At the start of the game, each worker has tools of random size. You are also not sure which worker is taking up heavier task and which workers take lighter ones. Just to check how badly we are doing with random tool sizes, we can run the game and see how much time it takes to complete the city. I know this is an imagination game, but i’ll just say time taken to build the city with random tool sizes is 10 years.

But wait, we have a helper with us who can collect information about tool size changes required by workers. Now once this helper gives us the information about tool size changes, we can alter each and every tool. You need to remember that we only know whether we should increase or decrease the tool size, but we do not know by how much we need to change. So to be very careful we can alter by a very small amount and run the game. Time taken to build the city should have been reduced now since we modified changes according to the request of each worker. Lets say the time taken is now 8 years. Now, we can easily do this information collection and modification according to worker needs multiple times and get to a point where each worker has a tool that is fit to perform their task in an efficient way, thereby reducing the overall time taken to build the entire city, lets say to 5 years.

Great!!, we have just figured out how to optimize city building. The method we used here is pretty similar to how we train a neural network, it is called stochastic gradient descent (SGD). Lets understand how we use SGD to train neural networks.

Connecting the dots..

Taking the analogy of the game, lets see how neural network training is similar. We have

• Input data - workers

• Weights - tools for the workers

• Updating weights - increasing/decreasing tool size

• Reducing the loss - minimizing the time taken to build city

In a nutshell, this is what we need to do:

We have some input data collected, we have randomly initialized weights, we try to predict the output using this inputs and weights, calculate the loss, update weights, make prediction using updated weights and repeat the same steps until we have reached a very minimal loss.

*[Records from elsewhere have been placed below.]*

-- ==== Sys2Proof/Laws/State.lean ====
section
/-!
SUPPORT. One lemma per field per state update, true by `rfl`, so that no later proof unfolds a record update.
-/

namespace Sys2Proof.Machine

/-! ## `State.answer`: the machine's state after an operation -/

@[simp] theorem State.answer_toBlockState (s : State) (a : Answer Number) : (s.answer a).toBlockState = a.1 := rfl
@[simp] theorem State.answer_cfg (s : State) (a : Answer Number) : (s.answer a).cfg = s.cfg := rfl
@[simp] theorem State.answer_inbox (s : State) (a : Answer Number) : (s.answer a).inbox = s.inbox := rfl
@[simp] theorem State.answer_result (s : State) (a : Answer Number) : (s.answer a).result = a.2 := rfl
@[simp] theorem State.answer_sa (s : State) (a : Answer Number) : (s.answer a).sa = a.1.sa := rfl
@[simp] theorem State.answer_lm (s : State) (a : Answer Number) : (s.answer a).lm = a.1.lm := rfl
@[simp] theorem State.answer_wt (s : State) (a : Answer Number) : (s.answer a).wt = a.1.wt := rfl
@[simp] theorem State.answer_dec (s : State) (a : Answer Number) : (s.answer a).dec = a.1.dec := rfl
@[simp] theorem State.answer_fs (s : State) (a : Answer Number) : (s.answer a).fs = a.1.fs := rfl

/-! ## Operations of the block -/

variable {K : Type}

@[simp] theorem BlockState.reply_fst (b : BlockState K) (r : Response) : (b.reply r).1 = b := rfl
@[simp] theorem BlockState.reply_snd (b : BlockState K) (r : Response) : (b.reply r).2 = r := rfl

/-! ## `BlockState.saProcessed` -/

@[simp] theorem BlockState.saProcessed_sa [Field K] [LinearOrder K] [FloorRing K] (c : ConfigOf K) (d : List K) (b : BlockState K) :
    (b.saProcessed c d).1.sa = saUpdate c d b.sa := rfl
@[simp] theorem BlockState.saProcessed_lm [Field K] [LinearOrder K] [FloorRing K] (c : ConfigOf K) (d : List K) (b : BlockState K) :
    (b.saProcessed c d).1.lm = b.lm := rfl
@[simp] theorem BlockState.saProcessed_wt [Field K] [LinearOrder K] [FloorRing K] (c : ConfigOf K) (d : List K) (b : BlockState K) :
    (b.saProcessed c d).1.wt = b.wt := rfl
@[simp] theorem BlockState.saProcessed_dec [Field K] [LinearOrder K] [FloorRing K] (c : ConfigOf K) (d : List K) (b : BlockState K) :
    (b.saProcessed c d).1.dec = b.dec := rfl
@[simp] theorem BlockState.saProcessed_fs [Field K] [LinearOrder K] [FloorRing K] (c : ConfigOf K) (d : List K) (b : BlockState K) :
    (b.saProcessed c d).1.fs = b.fs := rfl
@[simp] theorem BlockState.saProcessed_result [Field K] [LinearOrder K] [FloorRing K] (c : ConfigOf K) (d : List K) (b : BlockState K) :
    (b.saProcessed c d).2 = .bars (saBars (saUpdate c d b.sa)) := rfl

/-! ## `BlockState.lmProcessed` -/

@[simp] theorem BlockState.lmProcessed_sa [Field K] [LinearOrder K] [FloorRing K] (c : ConfigOf K) (l r : K) (b : BlockState K) :
    (b.lmProcessed c l r).1.sa = b.sa := rfl
@[simp] theorem BlockState.lmProcessed_lm [Field K] [LinearOrder K] [FloorRing K] (c : ConfigOf K) (l r : K) (b : BlockState K) :
    (b.lmProcessed c l r).1.lm = lmUpdate c l r b.lm := rfl
@[simp] theorem BlockState.lmProcessed_wt [Field K] [LinearOrder K] [FloorRing K] (c : ConfigOf K) (l r : K) (b : BlockState K) :
    (b.lmProcessed c l r).1.wt = b.wt := rfl
@[simp] theorem BlockState.lmProcessed_dec [Field K] [LinearOrder K] [FloorRing K] (c : ConfigOf K) (l r : K) (b : BlockState K) :
    (b.lmProcessed c l r).1.dec = b.dec := rfl
@[simp] theorem BlockState.lmProcessed_fs [Field K] [LinearOrder K] [FloorRing K] (c : ConfigOf K) (l r : K) (b : BlockState K) :
    (b.lmProcessed c l r).1.fs = b.fs := rfl
@[simp] theorem BlockState.lmProcessed_result [Field K] [LinearOrder K] [FloorRing K] (c : ConfigOf K) (l r : K) (b : BlockState K) :
    (b.lmProcessed c l r).2 = lmLevels c (lmUpdate c l r b.lm) := rfl

/-! ## `BlockState.wtProcessed` -/

@[simp] theorem BlockState.wtProcessed_sa [Field K] [LinearOrder K] [FloorRing K] (c : ConfigOf K) (y : List K) (b : BlockState K) :
    (b.wtProcessed c y).1.sa = b.sa := rfl
@[simp] theorem BlockState.wtProcessed_lm [Field K] [LinearOrder K] [FloorRing K] (c : ConfigOf K) (y : List K) (b : BlockState K) :
    (b.wtProcessed c y).1.lm = b.lm := rfl
@[simp] theorem BlockState.wtProcessed_wt [Field K] [LinearOrder K] [FloorRing K] (c : ConfigOf K) (y : List K) (b : BlockState K) :
    (b.wtProcessed c y).1.wt = ⟨wtTracked c b.wt.tp y, b.wt.fault⟩ := rfl
@[simp] theorem BlockState.wtProcessed_dec [Field K] [LinearOrder K] [FloorRing K] (c : ConfigOf K) (y : List K) (b : BlockState K) :
    (b.wtProcessed c y).1.dec = b.dec := rfl
@[simp] theorem BlockState.wtProcessed_fs [Field K] [LinearOrder K] [FloorRing K] (c : ConfigOf K) (y : List K) (b : BlockState K) :
    (b.wtProcessed c y).1.fs = b.fs := rfl
@[simp] theorem BlockState.wtProcessed_result [Field K] [LinearOrder K] [FloorRing K] (c : ConfigOf K) (y : List K) (b : BlockState K) :
    (b.wtProcessed c y).2 = .trace (y.map (positionOf c (wtTracked c b.wt.tp y))) := rfl

/-! ## `BlockState.receiveDatagram` -/

@[simp] theorem BlockState.receiveDatagram_sa (c : ConfigOf K) (buf : List Byte) (b : BlockState K) : (b.receiveDatagram c buf).1.sa = b.sa := rfl
@[simp] theorem BlockState.receiveDatagram_lm (c : ConfigOf K) (buf : List Byte) (b : BlockState K) : (b.receiveDatagram c buf).1.lm = b.lm := rfl
@[simp] theorem BlockState.receiveDatagram_wt (c : ConfigOf K) (buf : List Byte) (b : BlockState K) : (b.receiveDatagram c buf).1.wt = b.wt := rfl
@[simp] theorem BlockState.receiveDatagram_dec (c : ConfigOf K) (buf : List Byte) (b : BlockState K) : (b.receiveDatagram c buf).1.dec = b.dec := rfl
@[simp] theorem BlockState.receiveDatagram_fs (c : ConfigOf K) (buf : List Byte) (b : BlockState K) : (b.receiveDatagram c buf).1.fs = b.fs := rfl
@[simp] theorem BlockState.receiveDatagram_result (c : ConfigOf K) (buf : List Byte) (b : BlockState K) :
    (b.receiveDatagram c buf).2 = .validated (validatePacket c.wire c.decVariant buf) := rfl

/-! ## `BlockState.feedByte` -/

@[simp] theorem BlockState.feedByte_sa (c : ConfigOf K) (x : Byte) (b : BlockState K) : (b.feedByte c x).1.sa = b.sa := rfl
@[simp] theorem BlockState.feedByte_lm (c : ConfigOf K) (x : Byte) (b : BlockState K) : (b.feedByte c x).1.lm = b.lm := rfl
@[simp] theorem BlockState.feedByte_wt (c : ConfigOf K) (x : Byte) (b : BlockState K) : (b.feedByte c x).1.wt = b.wt := rfl
@[simp] theorem BlockState.feedByte_dec (c : ConfigOf K) (x : Byte) (b : BlockState K) :
    (b.feedByte c x).1.dec = (decFeed c.wire c.decVariant b.dec x).1 := rfl
@[simp] theorem BlockState.feedByte_fs (c : ConfigOf K) (x : Byte) (b : BlockState K) : (b.feedByte c x).1.fs = b.fs := rfl
@[simp] theorem BlockState.feedByte_result (c : ConfigOf K) (x : Byte) (b : BlockState K) :
    (b.feedByte c x).2 = .frames (decFeed c.wire c.decVariant b.dec x).2 := rfl

/-! ## `BlockState.decoded` -/

@[simp] theorem BlockState.decoded_sa (b : BlockState K) (d : DecState) (fs : List DecodedFrame) : (b.decoded d fs).1.sa = b.sa := rfl
@[simp] theorem BlockState.decoded_lm (b : BlockState K) (d : DecState) (fs : List DecodedFrame) : (b.decoded d fs).1.lm = b.lm := rfl
@[simp] theorem BlockState.decoded_wt (b : BlockState K) (d : DecState) (fs : List DecodedFrame) : (b.decoded d fs).1.wt = b.wt := rfl
@[simp] theorem BlockState.decoded_dec (b : BlockState K) (d : DecState) (fs : List DecodedFrame) : (b.decoded d fs).1.dec = d := rfl
@[simp] theorem BlockState.decoded_fs (b : BlockState K) (d : DecState) (fs : List DecodedFrame) : (b.decoded d fs).1.fs = b.fs := rfl
@[simp] theorem BlockState.decoded_result (b : BlockState K) (d : DecState) (fs : List DecodedFrame) : (b.decoded d fs).2 = .frames fs := rfl

/-! ## `BlockState.fsTick` -/

@[simp] theorem BlockState.fsTick_sa (brightness : Byte) (b : BlockState K) : (b.fsTick brightness).1.sa = b.sa := rfl
@[simp] theorem BlockState.fsTick_lm (brightness : Byte) (b : BlockState K) : (b.fsTick brightness).1.lm = b.lm := rfl
@[simp] theorem BlockState.fsTick_wt (brightness : Byte) (b : BlockState K) : (b.fsTick brightness).1.wt = b.wt := rfl
@[simp] theorem BlockState.fsTick_dec (brightness : Byte) (b : BlockState K) : (b.fsTick brightness).1.dec = b.dec := rfl
@[simp] theorem BlockState.fsTick_fs (brightness : Byte) (b : BlockState K) :
    (b.fsTick brightness).1.fs = ⟨b.fs.bars, b.fs.scope, b.fs.vu, b.fs.seq + 1⟩ := rfl
@[simp] theorem BlockState.fsTick_result (brightness : Byte) (b : BlockState K) : (b.fsTick brightness).2 = .frame (b.fs.frame brightness) := rfl

/-! ## Meanings that are one shared operation -/

@[simp] theorem BlockState.feed_eq (c : ConfigOf K) (x : Byte) (b : BlockState K) : b.feed c x = b.feedByte c x := rfl
@[simp] theorem BlockState.decValidate_eq (c : ConfigOf K) (buf : List Byte) (b : BlockState K) :
    b.decValidate c buf = b.receiveDatagram c buf := rfl
@[simp] theorem BlockState.pktV116_eq (c : ConfigOf K) (boardId frameSeq brightness : Byte) (bars scope vu : List Byte)
    (checksum : Byte) (b : BlockState K) : b.pktV116 c boardId frameSeq brightness bars scope vu checksum =
      b.receiveDatagram c (packetOf c.wire (bodyOf .v116 boardId frameSeq brightness bars scope vu) checksum) := rfl
@[simp] theorem BlockState.pktV112_eq (c : ConfigOf K) (boardId frameSeq brightness : Byte) (bars scope : List Byte)
    (checksum : Byte) (b : BlockState K) : b.pktV112 c boardId frameSeq brightness bars scope checksum =
      b.receiveDatagram c (packetOf c.wire (bodyOf .v112 boardId frameSeq brightness bars scope []) checksum) := rfl
@[simp] theorem BlockState.pktV59_eq (c : ConfigOf K) (boardId frameSeq brightness : Byte) (bars : List Byte)
    (checksum : Byte) (b : BlockState K) : b.pktV59 c boardId frameSeq brightness bars checksum =
      b.receiveDatagram c (packetOf c.wire (bodyOf .v59 boardId frameSeq brightness bars [] []) checksum) := rfl

/-! ## Reset -/

@[simp] theorem BlockState.resetWith_sa [Field K] (c : ConfigOf K) :
    (BlockState.resetWith c).sa = ⟨c.saDbFloor, List.replicate c.nBands 0, false⟩ := rfl
@[simp] theorem BlockState.resetWith_lm [Field K] (c : ConfigOf K) :
    (BlockState.resetWith c).lm = ⟨c.lmDbFloor, ⟨0, 0⟩, ⟨0, 0⟩, false⟩ := rfl
@[simp] theorem BlockState.resetWith_wt [Field K] (c : ConfigOf K) :
    (BlockState.resetWith c).wt = ⟨c.wtMinAmp, false⟩ := rfl
@[simp] theorem BlockState.resetWith_dec [Field K] (c : ConfigOf K) :
    (BlockState.resetWith c).dec = ⟨.s0, 0, List.replicate (c.wire.bodyLen c.decVariant + 1) 0⟩ := rfl
@[simp] theorem BlockState.resetWith_fs [Field K] (c : ConfigOf K) :
    (BlockState.resetWith c).fs = ⟨List.replicate c.nBands 0, List.replicate c.scopeCols 0, Vector.replicate 4 0, 0⟩ := rfl
@[simp] theorem State.resetWith_toBlockState (c : Config) : (State.resetWith c).toBlockState = BlockState.resetWith c := rfl
@[simp] theorem State.resetWith_cfg (c : Config) : (State.resetWith c).cfg = c := rfl
@[simp] theorem State.resetWith_inbox (c : Config) : (State.resetWith c).inbox = [] := rfl
@[simp] theorem State.resetWith_result (c : Config) : (State.resetWith c).result = .idle := rfl
@[simp] theorem State.afterReset_toBlockState (s : State) : s.afterReset.toBlockState = BlockState.resetWith s.cfg := rfl
@[simp] theorem State.afterReset_cfg (s : State) : s.afterReset.cfg = s.cfg := rfl
@[simp] theorem State.afterReset_inbox (s : State) : s.afterReset.inbox = s.inbox := rfl
@[simp] theorem State.afterReset_result (s : State) : s.afterReset.result = .idle := rfl

/-! ## The fault flags and the exception -/

@[simp] theorem BlockState.faulted_sa (b : BlockState K) : b.faulted .sa = b.sa.fault := rfl
@[simp] theorem BlockState.faulted_lm (b : BlockState K) : b.faulted .lm = b.lm.fault := rfl
@[simp] theorem BlockState.faulted_wt (b : BlockState K) : b.faulted .wt = b.wt.fault := rfl
@[simp] theorem BlockState.setFault_sa_sa (b : BlockState K) : (b.setFault .sa).sa = ⟨b.sa.tp, b.sa.cur, true⟩ := rfl
@[simp] theorem BlockState.setFault_sa_lm (b : BlockState K) : (b.setFault .sa).lm = b.lm := rfl
@[simp] theorem BlockState.setFault_sa_wt (b : BlockState K) : (b.setFault .sa).wt = b.wt := rfl
@[simp] theorem BlockState.setFault_lm_sa (b : BlockState K) : (b.setFault .lm).sa = b.sa := rfl
@[simp] theorem BlockState.setFault_lm_lm (b : BlockState K) : (b.setFault .lm).lm = ⟨b.lm.tp, b.lm.rms, b.lm.peak, true⟩ := rfl
@[simp] theorem BlockState.setFault_lm_wt (b : BlockState K) : (b.setFault .lm).wt = b.wt := rfl
@[simp] theorem BlockState.setFault_wt_sa (b : BlockState K) : (b.setFault .wt).sa = b.sa := rfl
@[simp] theorem BlockState.setFault_wt_lm (b : BlockState K) : (b.setFault .wt).lm = b.lm := rfl
@[simp] theorem BlockState.setFault_wt_wt (b : BlockState K) : (b.setFault .wt).wt = ⟨b.wt.tp, true⟩ := rfl
@[simp] theorem BlockState.setFault_dec (b : BlockState K) (u : Analyzer) : (b.setFault u).dec = b.dec := by cases u <;> rfl
@[simp] theorem BlockState.setFault_fs (b : BlockState K) (u : Analyzer) : (b.setFault u).fs = b.fs := by cases u <;> rfl
@[simp] theorem BlockState.raiseBlockLength_fst (b : BlockState K) (u : Analyzer) : (b.raiseBlockLength u).1 = b.setFault u := rfl
@[simp] theorem BlockState.raiseBlockLength_snd (b : BlockState K) (u : Analyzer) :
    (b.raiseBlockLength u).2 = .raised ⟨blockLengthCode, u⟩ := rfl
@[simp] theorem State.setFault_toBlockState (s : State) (u : Analyzer) : (s.setFault u).toBlockState = s.toBlockState.setFault u := rfl
@[simp] theorem State.setFault_cfg (s : State) (u : Analyzer) : (s.setFault u).cfg = s.cfg := rfl
@[simp] theorem State.setFault_inbox (s : State) (u : Analyzer) : (s.setFault u).inbox = s.inbox := rfl
@[simp] theorem State.setFault_result (s : State) (u : Analyzer) : (s.setFault u).result = s.result := rfl

/-! ## Unit updates -/

@[simp] theorem saUpdate_tp [Field K] [LinearOrder K] (c : ConfigOf K) (d : List K) (sa : SaState K) :
    (saUpdate c d sa).tp = saTracked c sa.tp d := rfl
@[simp] theorem saUpdate_fault [Field K] [LinearOrder K] (c : ConfigOf K) (d : List K) (sa : SaState K) :
    (saUpdate c d sa).fault = sa.fault := rfl
@[simp] theorem lmUpdate_tp [Field K] [LinearOrder K] (c : ConfigOf K) (l r : K) (lm : LmState K) :
    (lmUpdate c l r lm).tp = lmTracked c lm.tp l r := rfl
@[simp] theorem lmUpdate_fault [Field K] [LinearOrder K] (c : ConfigOf K) (l r : K) (lm : LmState K) :
    (lmUpdate c l r lm).fault = lm.fault := rfl
@[simp] theorem DecState.append_st (d : DecState) (b : Byte) : (d.append b).st = d.st := rfl
@[simp] theorem DecState.append_cur (d : DecState) (b : Byte) : (d.append b).cur = d.cur + 1 := rfl
@[simp] theorem DecState.append_buf (d : DecState) (b : Byte) : (d.append b).buf = d.buf.set d.cur b := rfl
@[simp] theorem FsState.frame_frameSeq (fs : FsState) (b : Byte) : (fs.frame b).frameSeq = fs.seq := rfl
@[simp] theorem FsState.frame_brightness (fs : FsState) (b : Byte) : (fs.frame b).brightness = b := rfl
@[simp] theorem FsState.frame_bars (fs : FsState) (b : Byte) : (fs.frame b).bars = fs.bars := rfl
@[simp] theorem FsState.frame_scope (fs : FsState) (b : Byte) : (fs.frame b).scope = fs.scope := rfl
@[simp] theorem FsState.frame_vu (fs : FsState) (b : Byte) : (fs.frame b).vu = fs.vu := rfl

end Sys2Proof.Machine
end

Loss: is a quantitative measure of how far are the predictions from the actual data. If the model is predicting values close to actual data, we will have less loss. This is the basis of training a neural network.

Technical explanation

For the sake of simplicity, lets look at a neural net with just one neuron. You can assume that the same logic applies to much bigger neural networks.

Here is what a single neuron does:

• Takes multiple inputs

• Takes a same amount of weights as inputs

• Multiplies each input value to its corresponding weights and adds all the multiplied values

• Adds a bias value to the weighted sum

Mathematically, it does

$$z = \sum_{i=1}^{n} w_i x_i + b$$

The output of a neuron or a neural net is a prediction for a given input data, we can take this prediction and compare it with the actual value. By doing so we can understand how good the neural net is predicting.

Lets take a simple method to calculate the effectiveness of a neural net i.e., mean absolute error (MAE). All we do here is, for each prediction that the model has made, we calculate the absolute error and take the mean out off these absolute values. The MAE gives us an idea of how wrong is the model predicting w.r.t the actual values.

I often use the words “neural net“ and “model” interchangeably while explaining concepts, just know that I mean the same thing.

At this point, we have a model that takes inputs and weights and predicts the output, we have a way to calculate how good/bad the model is predicting. We know input is constant and cannot be modified, but we can modify the weights and bias. We need to find out a way to change these weights so that it minimizes the loss. Lets look at how we update the weights and bias.

The derivative!!

There is a concept of derivatives in mathematics that you might have studied in high school math. I don’t want to get into all the math around this now, but simply put “the derivative of a value with respect to a function determines the effect it has on the function“. What I mean is that derivative tells us what happens to the result if you increase the value or decrease the value. Derivative of a value wrt to any function can be either positive or negative.

In the case of our neural net, we need to calculate the derivative of each weight with respect to the loss function(MAE in our case). We are calculating the derivative w.r.t loss function because that is what gives us a measure of our model’s efficiency. Now if the derivative is positive, it means that increasing the weight will increase the loss, and if the derivative is negative, it means that increasing the weight will decrease the loss. So we increase or decrease each weight in a way that the loss is reduced. These derivatives are also called gradients.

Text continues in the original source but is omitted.